Kellogg Capital Markets is a former subsidiary of Kellogg Group, LLC. At the start of trading on January 3, 2011, Knight will assume responsibility for making markets in approximately 765 NYSE- and NYSE Amex-listed securities as well as 400 exchange-traded funds and structured products on NYSE Arca. In connection with the close of the acquisition, Kellogg's Charles P. Dolan was named Managing Director, Head of Knight's DMM operations.
"Knight's new DMM team has an extraordinary opportunity to combine exceptional client service with premier market-making technology," said Dolan. "We are focused on working to form deeper and more liquid markets for the benefit of our issuers, investors and the overall market."
Knight operates as a market maker in NYSE, NYSE Amex, NASDAQ and OTC Bulletin Board securities.

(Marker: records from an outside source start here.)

-- ==== Sys2Proof/Laws/Boundary.lean ====
section
/-! SUPPORT. What the operations of Machine/Boundary.lean leave alone. -/

namespace Sys2Proof.Machine

@[simp] theorem State.clockBoundary_keeps (s : State) :
    (State.clockBoundary s).kept.part = s.kept.part ∧ (State.clockBoundary s).kept.pending = s.kept.pending ∧
    (State.clockBoundary s).kept.regs = s.kept.regs ∧ (State.clockBoundary s).kept.blobs = s.kept.blobs ∧
    (State.clockBoundary s).kept.boot = s.kept.boot ∧ (State.clockBoundary s).kept.slot = s.kept.slot ∧
    (State.clockBoundary s).kept.frame = s.kept.frame ∧ (State.clockBoundary s).kept.txs = s.kept.txs ∧
    (State.clockBoundary s).kept.ended = s.kept.ended ∧ (State.clockBoundary s).kept.cache = s.kept.cache ∧
    (State.clockBoundary s).kept.sram = s.kept.sram ∧ (State.clockBoundary s).kept.hbm = s.kept.hbm := by
  unfold State.clockBoundary; simp [State.fold_kept, State.kept_mk]

@[simp] theorem State.histBoundary_kept (s : State) :
    (State.histBoundary s).kept = s.kept := by
  unfold State.histBoundary; simp [State.fold_kept, State.kept_mk]

@[simp] theorem State.readSensors_kept (s : State) (env : BoundaryEnv) :
    (State.readSensors s env).kept = s.kept := by
  unfold State.readSensors; simp [State.fold_kept, State.kept_mk]

@[simp] theorem State.capBoundary_kept (s : State) (env : BoundaryEnv) (frame : Bool) :
    (State.capBoundary s env frame).kept = s.kept := by
  unfold State.capBoundary; simp [State.fold_kept, State.kept_mk]

@[simp] theorem State.drainSlot_keeps (s : State) :
    (State.drainSlot s).kept.part = s.kept.part ∧ (State.drainSlot s).kept.pending = s.kept.pending ∧
    (State.drainSlot s).kept.regs = s.kept.regs ∧ (State.drainSlot s).kept.blobs = s.kept.blobs ∧
    (State.drainSlot s).kept.boot = s.kept.boot ∧ (State.drainSlot s).kept.sec = s.kept.sec ∧
    (State.drainSlot s).kept.slot = s.kept.slot ∧ (State.drainSlot s).kept.frame = s.kept.frame ∧
    (State.drainSlot s).kept.txs = s.kept.txs ∧ (State.drainSlot s).kept.ended = s.kept.ended ∧
    (State.drainSlot s).kept.cache = s.kept.cache := by
  unfold State.drainSlot; simp [State.fold_kept, State.kept_mk]

@[simp] theorem State.storeBoundary_kept (s : State) :
    (State.storeBoundary s).kept = s.kept := by
  unfold State.storeBoundary; simp [State.fold_kept, State.kept_mk]

@[simp] theorem State.lostContext_kept (s : State) :
    (State.lostContext s).kept = s.kept := by
  unfold State.lostContext; simp [State.fold_kept, State.kept_mk]

@[simp] theorem State.readComp_kept (s : State) (e : Nat × Nat) :
    (State.readComp s e).kept = s.kept := by
  unfold State.readComp; (repeat' split) <;> simp [State.fold_kept, State.kept_mk]

@[simp] theorem State.readOutput_kept (s : State) (e : Nat × Nat) :
    (State.readOutput s e).kept = s.kept := by
  unfold State.readOutput; (repeat' split) <;> simp [State.fold_kept, State.kept_mk]

@[simp] theorem State.readEvent_kept (s : State) (consumer : Nat) :
    (State.readEvent s consumer).kept = s.kept := by
  unfold State.readEvent; (repeat' split) <;> simp [State.fold_kept, State.kept_mk]

@[simp] theorem State.readConsumers_kept (s : State) (env : BoundaryEnv) :
    (State.readConsumers s env).kept = s.kept := by
  unfold State.readConsumers; simp [State.fold_kept, State.kept_mk]

@[simp] theorem State.frameObjects_kept (s : State) :
    (State.frameObjects s).kept = s.kept := by
  unfold State.frameObjects; simp [State.fold_kept, State.kept_mk]

@[simp] theorem State.admissionBoundary_kept (s : State) :
    (State.admissionBoundary s).kept = s.kept := by
  unfold State.admissionBoundary; dsimp only; (repeat' split) <;> simp [State.fold_kept, State.kept_mk]

@[simp] theorem State.planBoundary_kept (s : State) (env : BoundaryEnv) (frame : Bool) :
    (State.planBoundary s env frame).kept = s.kept := by
  unfold State.planBoundary; simp [State.fold_kept, State.kept_mk]

@[simp] theorem State.parkBoundary_kept (s : State) :
    (State.parkBoundary s).kept = s.kept := by
  unfold State.parkBoundary
  dsimp only
  rw [State.kept_foldl, State.kept_foldl]
  · intro t a
    (repeat' split) <;> simp [State.fold_kept, State.kept_mk]
  · intro t a
    (repeat' split) <;> simp [State.fold_kept, State.kept_mk]

@[simp] theorem State.intakeRead_kept (s : State) (producer : Option Nat) :
    (State.intakeRead s producer).kept = s.kept := by
  unfold State.intakeRead; (repeat' split) <;> simp [State.fold_kept, State.kept_mk]

@[simp] theorem State.intakeProbe_kept (s : State) (producer : Option Nat) :
    (State.intakeProbe s producer).kept = s.kept := by
  unfold State.intakeProbe; simp [State.fold_kept, State.kept_mk]

@[simp] theorem State.reportBoundary_kept (s : State) :
    (State.reportBoundary s).kept = s.kept := by
  unfold State.reportBoundary; simp [State.fold_kept, State.kept_mk]

@[simp] theorem State.earlyBoundary_keeps (s : State) (env : BoundaryEnv) (frame : Bool) :
    (State.earlyBoundary s env frame).kept.part = s.kept.part ∧
    (State.earlyBoundary s env frame).kept.pending = s.kept.pending := by
  unfold State.earlyBoundary; simp [State.fold_kept, State.kept_mk]

@[simp] theorem State.lateBoundary_keeps (s : State) (env : BoundaryEnv) (frame : Bool) :
    (State.lateBoundary s env frame).kept.part = s.kept.part ∧
    (State.lateBoundary s env frame).kept.pending = s.kept.pending ∧
    (State.lateBoundary s env frame).kept.slot = s.kept.slot ∧
    (State.lateBoundary s env frame).kept.frame = s.kept.frame := by
  unfold State.lateBoundary; simp [State.fold_kept, State.kept_mk]

@[simp] theorem execSlotBoundary_keeps (env : BoundaryEnv) (s : State) :
    (outcomeState s (execSlotBoundary env s)).kept.part = s.kept.part ∧
    (outcomeState s (execSlotBoundary env s)).kept.pending = s.kept.pending := by
  unfold execSlotBoundary
  dsimp only
  split
  · simp
  · rw [outcomeState_next]
    split <;> simp

end Sys2Proof.Machine
end

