/-- A magnitude has an FP32 value at or below it, of either sign, within one unit of the last place. -/
theorem exists_below (y : ℝ) (h0 : 0 ≤ y) (hM : y ≤ (maxF32 : ℝ)) :
    ∃ r : ℝ, (∀ n : Bool, ∃ v, Holds v ((if n then -1 else 1) * r)) ∧ 0 ≤ r ∧ r ≤ y ∧
      y - r ≤ if (2 : ℝ) ^ (-126 : ℤ) ≤ y then (2 : ℝ) ^ (-23 : ℤ) * y else (2 : ℝ) ^ (-149 : ℤ) := by
  have pos (k : ℤ) : (0 : ℝ) < 2 ^ k := zpow_pos (by norm_num) k
  have cancel (a : ℝ) (k l : ℤ) (h : k + l = 0) : a * 2 ^ k * 2 ^ l = a := by
    rw [mul_assoc, ← zpow_add₀ (by norm_num), h, zpow_zero, mul_one]
  have floor (k l : ℤ) (h : k + l = 0) :
      (⌊y * 2 ^ k⌋₊ : ℝ) * 2 ^ l ≤ y ∧ y - (⌊y * 2 ^ k⌋₊ : ℝ) * 2 ^ l ≤ 2 ^ l := by
    have lo := Nat.floor_le (a := y * 2 ^ k) (by positivity)
    have hi := Nat.lt_floor_add_one (y * 2 ^ k)
    have e := cancel y k l h
    have := pos l
    constructor <;> nlinarith
  split
  · rename_i hn
    have hy : 0 < y := lt_of_lt_of_le (pos _) hn
    obtain ⟨k, hk⟩ : ∃ k, k = Int.log 2 y := ⟨_, rfl⟩
    have lo : (2 : ℝ) ^ k ≤ y := by
      have := Int.zpow_log_le_self (R := ℝ) (b := 2) (by norm_num) hy
      rw [← hk] at this; exact_mod_cast this
    have hi : y < (2 : ℝ) ^ (k + 1) := by
      have := Int.lt_zpow_succ_log_self (R := ℝ) (b := 2) (by norm_num) y
      rw [← hk] at this; exact_mod_cast this
    have k0 : -126 ≤ k := by
      by_contra hc
      have : (2 : ℝ) ^ (k + 1) ≤ 2 ^ (-126 : ℤ) := zpow_le_zpow_right₀ (by norm_num) (by omega)
      linarith
    have k1 : k ≤ 127 := by
      by_contra hc
      have : (2 : ℝ) ^ (128 : ℤ) ≤ 2 ^ k := zpow_le_zpow_right₀ (by norm_num) (by omega)
      have : (maxF32 : ℝ) < 2 ^ (128 : ℤ) := by simp only [maxF32]; norm_num
      linarith
    obtain ⟨e, he⟩ : ∃ e : ℕ, (e : ℤ) = k + 127 := ⟨(k + 127).toNat, by omega⟩
    obtain ⟨f, hf⟩ : ∃ f : ℕ, f = ⌊y * 2 ^ (23 - k)⌋₊ := ⟨_, rfl⟩
    have fl := floor (23 - k) (k - 23) (by ring)
    rw [← hf] at fl
    have f0 : 2 ^ 23 ≤ f := by
      rw [hf]; apply Nat.le_floor
      have : (2 : ℝ) ^ k * 2 ^ (23 - k) = 2 ^ 23 := by
        rw [← zpow_add₀ (by norm_num)]; norm_num
      have := mul_le_mul_of_nonneg_right lo (pos (23 - k)).le
      push_cast; linarith
    have f1 : f < 2 ^ 24 := by
      rw [hf]; apply (Nat.floor_lt (by positivity)).2
      have : (2 : ℝ) ^ (k + 1) * 2 ^ (23 - k) = 2 ^ 24 := by
        rw [← zpow_add₀ (by norm_num), show k + 1 + (23 - k) = 24 by ring]; norm_num
      have := mul_lt_mul_of_pos_right hi (pos (23 - k))
      push_cast; linarith
    refine ⟨f * 2 ^ (k - 23), fun n => ?_, by positivity, fl.1, ?_⟩
    · obtain ⟨v, hv⟩ := holds_packF32 n e (f - 2 ^ 23) (by omega) (by omega)
      refine ⟨v, ?_⟩
      have e0 : e ≠ 0 := by omega
      have ef : 2 ^ 23 + (f - 2 ^ 23) = f := by omega
      rw [if_neg e0, ef, he, show k + 127 - 150 = k - 23 by ring] at hv
      exact hv
    · refine fl.2.trans ?_
      rw [show k - 23 = -23 + k by ring, zpow_add₀ (by norm_num)]
      exact mul_le_mul_of_nonneg_left lo (pos _).le
  · rename_i hn
    obtain ⟨f, hf⟩ : ∃ f : ℕ, f = ⌊y * 2 ^ (149 : ℤ)⌋₊ := ⟨_, rfl⟩
    have fl := floor 149 (-149) (by norm_num)
    rw [← hf] at fl
    have f1 : f < 2 ^ 23 := by
      rw [hf]; apply (Nat.floor_lt (by positivity)).2
      have : (2 : ℝ) ^ (-126 : ℤ) * 2 ^ (149 : ℤ) = 2 ^ 23 := by
        rw [← zpow_add₀ (by norm_num)]; norm_num
      have := mul_lt_mul_of_pos_right (not_le.1 hn) (pos 149)
      push_cast; linarith
    refine ⟨f * 2 ^ (-149 : ℤ), fun n => ?_, by positivity, fl.1, fl.2⟩
    obtain ⟨v, hv⟩ := holds_packF32 n 0 f (by omega) f1
    exact ⟨v, by simpa using hv⟩
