theorem witness_power_warning :
    State.reset.pwr.warn = false := by decide

theorem witness_power_shutdown :
    (wAged 400 (wPower { warn := true })).pwr.warn = true ∧
    (wAged 400 (wPower { warn := true })).pwr.shutDown = false ∧
    (wAged 400 (wPower { warn := true })).warnLimit ≤ ((wAged 400 (wPower { warn := true })).stamp 5).clock := by decide

theorem witness_no_shutdown :
    (State.reset.pwr.warn = false ∨
      State.reset.pwr.shutDown = true ∨ (State.reset.stamp 5).clock < State.reset.warnLimit) := by decide

theorem witness_eject_asked :
    State.reset.pwr.hotSwap = HotSwap.inService := by decide

theorem witness_eject_not_asked :
    (wPower { hotSwap := HotSwap.draining }).pwr.hotSwap ≠ HotSwap.inService := by decide

theorem witness_notices_dropped :
    (wAged 400 wNotices).pwr.drainEffective = true ∧
    (List.map (fun e => e.2.length)
          ((wAged 400 wNotices).srv.notices ++ (wAged 400 wNotices).srv.noticesLater)).sum ≠
      0 ∧
    (wAged 400 wNotices).pwr.effectiveAt + 40 * 156250 ≤ ((wAged 400 wNotices).stamp 5).clock := by decide

theorem witness_eject_ready :
    (wPower { ejectWritten := true, stopping := some StopReason.eject }).pwr.stopping = some StopReason.eject ∧
    (wPower { ejectWritten := true, stopping := some StopReason.eject }).pwr.ejectWritten = true ∧
    ((wPower { ejectWritten := true, stopping := some StopReason.eject }).domain 19).state.down = true := by decide

theorem witness_power_on :
    (Instr.powerOn = Instr.powerOn ∧ 1 = 1 ∨
      Instr.powerOn = Instr.powerFailRestart true ∧
          1 = 2 ∧
            (wOne 3 wIdle).pwr.shutDown = true ∧
              (wOne 3 wIdle).pwr.stopping = none ∧
                (wOne 3 wIdle).pwr.warn = false ∧ (wOne 3 wIdle).pwr.releasedAt + 1250000 ≤ (wOne 3 wIdle).clock ∨
        Instr.powerOn = Instr.ejectRestart ∧ 1 = 3 ∧ (wOne 3 wIdle).pwr.hotSwap = HotSwap.readyToRemove) := by decide

theorem witness_power_fail_restart :
    (Instr.powerFailRestart true = Instr.powerOn ∧ 2 = 1 ∨
      Instr.powerFailRestart true = Instr.powerFailRestart true ∧
          2 = 2 ∧
            (wAged 400 (wPower { shutDown := true })).pwr.shutDown = true ∧
              (wAged 400 (wPower { shutDown := true })).pwr.stopping = none ∧
                (wAged 400 (wPower { shutDown := true })).pwr.warn = false ∧
                  (wAged 400 (wPower { shutDown := true })).pwr.releasedAt + 1250000 ≤
                    (wAged 400 (wPower { shutDown := true })).clock ∨
        Instr.powerFailRestart true = Instr.ejectRestart ∧
          2 = 3 ∧ (wAged 400 (wPower { shutDown := true })).pwr.hotSwap = HotSwap.readyToRemove) := by decide

theorem witness_eject_restart :
    (Instr.ejectRestart = Instr.powerOn ∧ 3 = 1 ∨
      Instr.ejectRestart = Instr.powerFailRestart true ∧
          3 = 2 ∧
            (wPower { hotSwap := HotSwap.readyToRemove }).pwr.shutDown = true ∧
              (wPower { hotSwap := HotSwap.readyToRemove }).pwr.stopping = none ∧
                (wPower { hotSwap := HotSwap.readyToRemove }).pwr.warn = false ∧
                  (wPower { hotSwap := HotSwap.readyToRemove }).pwr.releasedAt + 1250000 ≤
                    (wPower { hotSwap := HotSwap.readyToRemove }).clock ∨
        Instr.ejectRestart = Instr.ejectRestart ∧
          3 = 3 ∧ (wPower { hotSwap := HotSwap.readyToRemove }).pwr.hotSwap = HotSwap.readyToRemove) := by decide

theorem witness_module_reset :
    (wOne 3 wIdle).pwr.shutDown = false ∧
    (wOne 3 wIdle).pwr.coreOff = false ∧
    (wOne 3 wIdle).inReset = false := by decide

theorem witness_firmware_reset_refused :
    ((wOne 3 wIdle).anyStream = true ∨
      (wOne 3 wIdle).store.opState ≠ OpState.idle ∨
        (wOne 3 wIdle).store.switchState ≠ SwitchState.idle ∨ (wOne 3 wIdle).pwr.hotSwap ≠ HotSwap.inService) ∧
    (wOne 3 wIdle).boot.restart = none := by decide

theorem witness_firmware_reset_refused_op :
    (wRunningOp.anyStream = true ∨
      wRunningOp.store.opState ≠ OpState.idle ∨
        wRunningOp.store.switchState ≠ SwitchState.idle ∨ wRunningOp.pwr.hotSwap ≠ HotSwap.inService) ∧
    wRunningOp.boot.restart = none := by decide

theorem witness_firmware_reset :
    wReady.anyStream = false ∧
    wReady.store.opState = OpState.idle ∧
    wReady.store.switchState = SwitchState.idle ∧
    wReady.pwr.hotSwap = HotSwap.inService := by decide

theorem witness_pin_released_in_reset :
    wHeldReset.pwr.stopping = some (StopReason.reset 4) ∧
    wHeldReset.pwr.stopLeft = [] := by decide

theorem witness_pin_released :
    (wBoot { resetHeld := true }).pwr.stopping = none := by decide

theorem witness_item_starts_domain :
    itemDomain 7 4 = some 12 ∧
    (itemStart 7 4).isSome = true ∧
    (itemStart 7 4).getD 0 ≤ (wBringUp 1040 wOff).boot.slots ∧
    16 * 7 + 4 ∉ (wBringUp 1040 wOff).boot.begun ∧
    7 ∉ (wBringUp 1040 wOff).boot.completed ∧
    (wBringUp 1040 wOff).boot.state = ModuleState.bringUp ∧
    wCool.temperature ≤ ↑((wBringUp 1040 wOff).reg Reg.PWR_THERMAL_LIMIT) * 100 ∧
    (wBringUp 1040 wOff).pwr.warn = false ∧
    12 < (wBringUp 1040 wOff).pwr.domains.length ∧
    ((wBringUp 1040 wOff).domain 12).state = DomainState.off ∧
    ((wBringUp 1040 wOff).domain 12).minOff = false ∧
    (wBringUp 1040 wOff).xuFor 12 = true ∧
    (wBringUp 1040 wOff).pwr.stopping = none ∧
    (wBringUp 1040 wOff).pwr.shutDown = false ∧
    (wBringUp 1040 wOff).pwr.ejectReady = false := by decide

theorem witness_item_waits :
    (itemStart 13 0).isSome = true ∧
    ((wBringUp 7999 wOff).boot.slots < (itemStart 13 0).getD 0 ∨
      16 * 13 + 0 ∈ (wBringUp 7999 wOff).boot.begun ∨ 13 ∈ (wBringUp 7999 wOff).boot.completed) := by decide

theorem witness_item_begun :
    (itemStart 0 0).isSome = true ∧
    ((wBoot { begun := [0] }).boot.slots < (itemStart 0 0).getD 0 ∨
      16 * 0 + 0 ∈ (wBoot { begun := [0] }).boot.begun ∨ 0 ∈ (wBoot { begun := [0] }).boot.completed) := by decide

theorem witness_bank_chosen :
    8 ≤ (wBoot { slots := 8, begun := [0] }).boot.slots ∧
    16 ∉ (wBoot { slots := 8, begun := [0] }).boot.begun ∧
    1 ∉ (wBoot { slots := 8, begun := [0] }).boot.completed ∧
    (wBoot { slots := 8, begun := [0] }).boot.state = ModuleState.rom ∧
    0 ∈ (wBoot { slots := 8, begun := [0] }).boot.begun := by decide

theorem witness_item_times_out :
    7 < 11 ∧
    7 ≤ 7 ∧
    4 < itemParts 7 ∧
    itemDomain 7 4 = some 12 ∧
    40000 ≤ (wBringUp 40000 wStarting).boot.slots ∧
    (wBringUp 40000 wStarting).boot.state = ModuleState.bringUp ∧
    (wBringUp 40000 wStarting).boot.cause ≠ 7 ∧
    ((wBringUp 40000 wStarting).domain 12).state = DomainState.starting ∧
    ((wBringUp 40000 wStarting).domain 19).state ≠ DomainState.fault ∧
    (wBringUp 40000 wStarting).pwr.stopping = none ∧
    12 < (wBringUp 40000 wStarting).pwr.domains.length := by decide

theorem witness_serving_starts :
    wReady.boot.state = ModuleState.ready ∧
    wReady.reg Reg.SRV_INTAKE_ENTRIES ≠ 0 ∧
    wReady.reg Reg.SRV_COMP_UNITS ≠ 0 ∧
    wReady.hlk.up = true := by decide

theorem witness_serving_refused :
    State.reset.boot.state ≠ ModuleState.ready := by decide

theorem witness_serving_stops :
    (wBoot { state := ModuleState.serving }).boot.state = ModuleState.serving ∧
    (wBoot { state := ModuleState.serving }).anyStream = false := by decide

theorem witness_serving_goes_on :
    (wOne 3 wIdle).boot.state = ModuleState.serving ∧
    (wOne 3 wIdle).anyStream = true := by decide

theorem witness_firmware_load :
    wFirmware.length ≤ 16777216 ∧
    State.reset.boot.loadState ≠ LoadState.running ∧
    fwHeader wFirmware = true ∧
    State.reset.sec.minSvn ≤ fwSecurity wFirmware := by decide

theorem witness_firmware_load_busy :
    wFirmware.length ≤ 16777216 ∧
    (wLoading.boot.loadState = LoadState.running ∨ fwHeader wFirmware = false) := by decide

theorem witness_firmware_load_malformed :
    wNoBytes.length ≤ 16777216 ∧
    (State.reset.boot.loadState = LoadState.running ∨ fwHeader wNoBytes = false) := by decide

theorem witness_firmware_programmed :
    wLoading.boot.loadState = LoadState.running ∧
    wLoading.boot.state ≠ ModuleState.bootFailed := by decide

theorem witness_firmware_boots_at_once :
    wLoadingFailed.boot.loadState = LoadState.running ∧
    wLoadingFailed.boot.state = ModuleState.bootFailed := by decide

theorem witness_firmware_activated :
    (wBoot { loadState := LoadState.done }).boot.loadState = LoadState.done := by decide

theorem witness_firmware_not_activated :
    State.reset.boot.loadState ≠ LoadState.done := by decide

theorem witness_identity_reread :
    wReady.boot.state ≠ ModuleState.rom := by decide

theorem witness_key_update :
    (List.replicate 320 0).length % 320 = 0 ∧
    1 ≤ (List.replicate 320 0).length / 320 ∧
    (List.replicate 320 0).length / 320 ≤ 64 := by decide

theorem witness_enrol_ticket :
    State.reset.sec.ownerSlot = 0 := by decide

theorem witness_release_ticket :
    wOwned.sec.ownerSlot ≠ 0 ∧
    wOwned.ownerStaged = false ∧
    wOwned.boot.signer ≠ 2 := by decide

theorem witness_debug_ticket :
    State.reset.sec.ownerSlot = 0 ∧
    State.reset.sec.debug ≠ DebugState.opn := by decide

theorem witness_attest_asked :
    (List.replicate 32 0).length = 32 ∧
    State.reset.sec.attest ≠ AttestState.generating := by decide

theorem witness_attest_refused :
    wNoBytes.length ≠ 32 := by decide

theorem witness_attest_ready :
    (wSec { attest := AttestState.generating }).sec.attest = AttestState.generating := by decide

theorem witness_svn_raised :
    (wBoot { securityVersion := 64 }).sec.minSvn < (wBoot { securityVersion := 64 }).boot.securityVersion ∧
    (wBoot { securityVersion := 64 }).boot.securityVersion ≤ 64 ∧
    (wBoot { securityVersion := 64 }).boot.trialBoot = false := by decide

theorem witness_svn_refused :
    (State.reset.boot.securityVersion ≤ State.reset.sec.minSvn ∨ State.reset.boot.trialBoot = true) := by decide

theorem witness_boundary_not_due :
    State.reset.tb.boundaryDue = false := by decide

theorem witness_no_transaction_due :
    (∀ x ∈ wInTx.dict.txs, x.isDue wInTx.tb.boundaryFst = false) := by decide

theorem witness_transaction_committed :
    (wCommitting []).dict.txs = [wScheduled] ∧
    wScheduled.isDue (wCommitting []).tb.boundaryFst = true ∧
    (wCommitting []).commitAll wScheduled.items = (((wCommitting []).commitAll []).1, none) := by decide

theorem witness_transaction_refused :
    (wCommitting [wBadItem]).dict.txs = [wRefusing] ∧
    wRefusing.isDue (wCommitting [wBadItem]).tb.boundaryFst = true ∧
    (wCommitting [wBadItem]).commitAll wRefusing.items =
      (((wCommitting [wBadItem]).commitAll [wBadItem]).1, some (wBadItem, Status.VALUE_STATE)) := by decide

theorem witness_boundary_due :
    wDue.tb.boundaryDue = true ∧
    wDue.pwr.coreOff = false ∧
    (wEarly wDue).inReset = false ∧
    (wEarly wDue).pwr.coreOff = false := by decide

theorem witness_boundary_in_reset :
    wDueInReset.tb.boundaryDue = true ∧
    wDueInReset.pwr.coreOff = false ∧
    (wEarly wDueInReset).inReset = true := by decide

theorem witness_front_command_runs :
    wQueued.pending = [Instr.flywheelBoundary, Instr.frefEdge 12500] := by decide

theorem witness_empty_queue_idles : State.reset.pending = [] := by decide

theorem witness_command_well_formed :
    Instr.wellFormed State.reset.part (Instr.frefEdge 12500) = true := by decide

theorem witness_command_without_operands :
    Instr.wellFormed State.reset.part (Instr.serveStart 3) = true := by decide

theorem witness_command_answers_next : ∃ t, exec (.frefEdge 12500) State.reset = .next t := ⟨_, rfl⟩

theorem witness_step_answers_next : ∃ t, step wQueued = .next t := ⟨_, rfl⟩

theorem witness_legal_state_steps : wQueued.memoryLegal ∧ wQueued.timeLegal ∧ wQueued.settingsOrdered :=
  ⟨⟨by decide, fun _ h => nomatch h⟩, ⟨by decide, by decide⟩, ⟨by decide, by decide⟩⟩

theorem witness_command_writes_nothing :
    (Instr.frefEdge 12500).writesSettings = false ∧ (Instr.frefEdge 12500).writesBlobs = false ∧
    (Instr.contextRestored 0).changesBoot = false ∧ (Instr.frefEdge 12500).changesSecurity = false ∧
    (Instr.serveStart 3).movesTime = false := by decide

theorem witness_command_stores_nothing :
    (Instr.frefEdge 12500).changesSram = false ∧ (Instr.frefEdge 12500).changesHbm = false ∧
    (Instr.frefEdge 12500).changesTransactions = false := by decide

theorem witness_other_setting : (6 : Nat) ≠ 5 ∧ State.reset.settingsOrdered :=
  ⟨by decide, by decide, by decide⟩

theorem witness_time_running : (wAt .locked 159 5).state ≠ .acquiring := by decide

theorem witness_fst_fields_at_their_ends : 255 < 256 ∧ 0 < 256 ∧ 65535 < 65536 ∧ 0 < 65536 := by decide

theorem witness_slot_advances :
    (wAt .locked 158 5).state ≠ .acquiring ∧ (wAt .locked 158 5).load = none ∧ (wAt .locked 158 5).slot < 159 := by
  decide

Knight Capital Group (NYSE Euronext: KCG) is a global financial services firm that provides access to the capital markets across multiple asset classes to a broad network of clients, including buy- and sell-side firms, and corporations. Knight is headquartered in Jersey City, N.J. with a growing global presence across the Americas, Europe, and the Asia Pacific region. For further information about Knight, please visit www.knight.com.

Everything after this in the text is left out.